Muckogy Wed 11-Nov-15 21:47:25

Oh dear. Prepare youself for deep and profound unhappiness if you proceed with this. I can imagine how you feel but you should walk away. You know you should.

Hellobearbear Wed 11-Nov-15 21:47:32

Thanks fastday.

It's so hard, love him so much.

ZenNudist Wed 11-Nov-15 21:48:18

You will get a lot of flak because if this is real you just don't know what you're getting into. Other posters with a lot more life experience than you will understand what is really happening and how it could easily fuck up the lives of everyone involved, especially yours.

Plus if he's still with his wife, presumably teenage kids you've got a long way to go before you get your 'happy ending'... Good luck with that.

Waltermittythesequel Wed 11-Nov-15 21:48:26

Did you deliberately start it as a different type of thread so you wouldn't get shit for it?
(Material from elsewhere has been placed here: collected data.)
theorem execLeaseWrite_touches (r : Requester) (pitch : Pitch) (count : Bool) (word : BitVec 64) (s :
    State) : StepTouches [.objs, .power, .time, .optics, .lanes, .remaps, .ports, .switch, .service, .mem,
    .warden, .ledger, .dict, .host, .out] s (execLeaseWrite r pitch count word s) := by
  unfold execLeaseWrite
  try dsimp only
  repeat' first
    | with_reducible apply OnlyTouches.ofNext
    | with_reducible exact .refl _ _
    | with_reducible assumption
    | (with_reducible apply OnlyTouches.after (State.count_touches _ _ _ _ _); · decide)
    | (with_reducible apply OnlyTouches.result (writeObj_touches _ _ _ _); · decide)
    | with_reducible apply OnlyTouches.ite
    | with_reducible apply OnlyTouches.iteStep
    | with_reducible intro _
    | split

theorem execVfBindingWrite_touches (r : Requester) (v : Fin 64) (word : BitVec 64) (s : State) :
    StepTouches [.objs, .power, .time, .optics, .lanes, .remaps, .ports, .switch, .service, .mem, .warden,
    .ledger, .dict, .host, .out] s (execVfBindingWrite r v word s) := by
  unfold execVfBindingWrite
  try dsimp only
  repeat' first
    | with_reducible apply OnlyTouches.ofNext
    | with_reducible exact .refl _ _
    | with_reducible assumption
    | (with_reducible apply OnlyTouches.result (writeObj_touches _ _ _ _); · decide)
    | with_reducible intro _

theorem execStoreCommit_touches (r : Requester) (word : BitVec 64) (s : State) : StepTouches [.objs,
    .power, .time, .optics, .lanes, .remaps, .ports, .switch, .service, .mem, .warden, .ledger, .dict,
    .host, .out] s (execStoreCommit r word s) := by
  unfold execStoreCommit
  try dsimp only
  repeat' first
    | with_reducible apply OnlyTouches.ofNext
    | with_reducible exact .refl _ _
    | with_reducible assumption
    | (with_reducible apply OnlyTouches.result (writeObj_touches _ _ _ _); · decide)
    | with_reducible intro _

theorem execStoreDelete_touches (r : Requester) (word : BitVec 64) (s : State) : StepTouches [.objs,
    .power, .time, .optics, .lanes, .remaps, .ports, .switch, .service, .mem, .warden, .ledger, .dict,
    .host, .out] s (execStoreDelete r word s) := by
  unfold execStoreDelete
  try dsimp only
  repeat' first
    | with_reducible apply OnlyTouches.ofNext
    | with_reducible exact .refl _ _
    | with_reducible assumption
    | (with_reducible apply OnlyTouches.result (writeObj_touches _ _ _ _); · decide)
    | with_reducible intro _

theorem execKeyWrite_touches (r : Requester) (operator : Bool) (key : BitVec 256) (s : State) : StepTouches
    [.objs, .power, .time, .optics, .lanes, .remaps, .ports, .switch, .service, .mem, .warden, .ledger,
    .dict, .host, .out] s (execKeyWrite r operator key s) := by
  unfold execKeyWrite
  try dsimp only
  repeat' first
    | with_reducible apply OnlyTouches.ofNext
    | with_reducible exact .refl _ _
    | with_reducible assumption
    | (with_reducible apply OnlyTouches.after (State.writeWhole_touches _ _ _ _ _); · decide)
    | with_reducible apply OnlyTouches.ite
    | with_reducible apply OnlyTouches.iteStep
    | with_reducible intro _
    | split
    | with_reducible refine OnlyTouches.pair (by assumption) ?_
    | dsimp only

theorem execAttestNonce_touches (r : Requester) (nonce : BitVec 256) (s : State) : StepTouches [.objs,
    .power, .time, .optics, .lanes, .remaps, .ports, .switch, .service, .mem, .warden, .ledger, .dict,
    .host, .out] s (execAttestNonce r nonce s) := by
  unfold execAttestNonce
  try dsimp only
  repeat' first
    | with_reducible apply OnlyTouches.ofNext
    | with_reducible exact .refl _ _
    | with_reducible assumption
    | (with_reducible apply OnlyTouches.after (State.writeWhole_touches _ _ _ _ _); · decide)
    | with_reducible intro _
    | with_reducible refine OnlyTouches.pair (by assumption) ?_
    | dsimp only

theorem execLedgerEnable_touches (r : Requester) (word : BitVec 64) (s : State) : StepTouches [.objs,
    .power, .time, .optics, .lanes, .remaps, .ports, .switch, .service, .mem, .warden, .ledger, .dict,
    .host, .out] s (execLedgerEnable r word s) := by
  unfold execLedgerEnable
  try dsimp only
  repeat' first
    | with_reducible apply OnlyTouches.ofNext
    | with_reducible exact .refl _ _
    | with_reducible assumption
    | (with_reducible apply OnlyTouches.result (writeObj_touches _ _ _ _); · decide)
    | with_reducible intro _

theorem execCounterControlWrite_touches (r : Requester) (index : BitVec 16) (sub : BitVec 8) (value :
    BitVec 256) (s : State) : StepTouches [.objs, .power, .time, .optics, .lanes, .remaps, .ports, .switch,
    .service, .mem, .warden, .ledger, .dict, .host, .out] s (execCounterControlWrite r index sub value s)
    := by
  unfold execCounterControlWrite
  try dsimp only
  repeat' first
    | with_reducible apply OnlyTouches.ofNext
    | with_reducible exact .refl _ _
    | with_reducible assumption
    | (with_reducible apply OnlyTouches.after (State.writeWhole_touches _ _ _ _ _); · decide)
    | with_reducible apply OnlyTouches.ite
    | with_reducible apply OnlyTouches.iteStep
    | with_reducible intro _
    | split

theorem State.itemRead_touches (s : State) (r : Requester) (index sub : Nat) (value : List Byte) :
    OnlyTouches [.objs, .time, .dict, .free] s (State.itemRead s r index sub value).1 := by
  unfold State.itemRead
  try dsimp only
  repeat' first
    | with_reducible exact .refl _ _
    | with_reducible assumption
    | (with_reducible apply OnlyTouches.after (State.drop_touches _ _ _); · decide)
    | (with_reducible apply OnlyTouches.after (State.record_touches _ _ _ _ _); · decide)
    | (with_reducible apply OnlyTouches.after (State.dictRead_touches _ _ _ _ _); · decide)
    | (with_reducible apply OnlyTouches.afterPair (State.dictRead_touches _ _ _ _ _); (first | assumption | decide); (first | assumption | decide))
    | with_reducible apply OnlyTouches.ite
    | with_reducible intro _
    | split
    | with_reducible refine OnlyTouches.pair (by assumption) ?_
    | dsimp only

theorem State.itemWrite_touches (s : State) (r : Requester) (index sub : Nat) (value : List Byte) :
    OnlyTouches [.objs, .power, .time, .optics, .lanes, .remaps, .ports, .switch, .service, .mem, .warden,
    .ledger, .dict, .host] s (State.itemWrite s r index sub value).1 := by
  unfold State.itemWrite
  try dsimp only
  repeat' first
    | with_reducible exact .refl _ _
    | with_reducible assumption
    | (with_reducible apply OnlyTouches.after (State.record_touches _ _ _ _ _); · decide)
    | (with_reducible apply OnlyTouches.after (State.dictWrite_touches _ _ _ _ _); · decide)
    | (with_reducible apply OnlyTouches.afterPair (State.dictWrite_touches _ _ _ _ _); (first | assumption | decide); (first | assumption | decide))
    | with_reducible intro _
    | split
    | with_reducible refine OnlyTouches.pair (by assumption) ?_
    | dsimp only

theorem State.itemTable_touches (s : State) (r : Requester) (index sub : Nat) (wr : Bool) (value : List
    Byte) : OnlyTouches [.objs, .service, .mem, .dict] s (State.itemTable s r index sub wr value).1 := by
  unfold State.itemTable
  try dsimp only
  repeat' first
    | with_reducible exact .refl _ _
    | with_reducible assumption
    | (with_reducible apply OnlyTouches.after (State.drop_touches _ _ _); · decide)
    | (with_reducible apply OnlyTouches.after (State.record_touches _ _ _ _ _); · decide)
    | (with_reducible apply OnlyTouches.after (State.tableStore_touches _ _ _ _ _ _); · decide)
    | (with_reducible apply OnlyTouches.afterPair (State.tableStore_touches _ _ _ _ _ _); (first | assumption | decide); (first | assumption | decide))
    | with_reducible apply OnlyTouches.ite
    | with_reducible intro _
    | split
    | with_reducible refine OnlyTouches.pair (by assumption) ?_
    | dsimp only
PacificDogwod Wed 11-Nov-15 21:48:57

Helio, I would love to be wrong, but seriously, stop seeing him until he leaves his wife.
If he does, good luck to you.

It is not fair or right, but as he is not able to do the right thing here, you have to to protect yourself thanks

janethegirl2 Wed 11-Nov-15 21:49:01

A 24 year age gap is a bit too much.

If you have children they could be in their teens when he is in his 70s.

He could be your dad.

However as a short term relationship I don't think there's an issue but long term I think you could have many problems.

I have a dd in her mid 20s and I'd give her the same advice.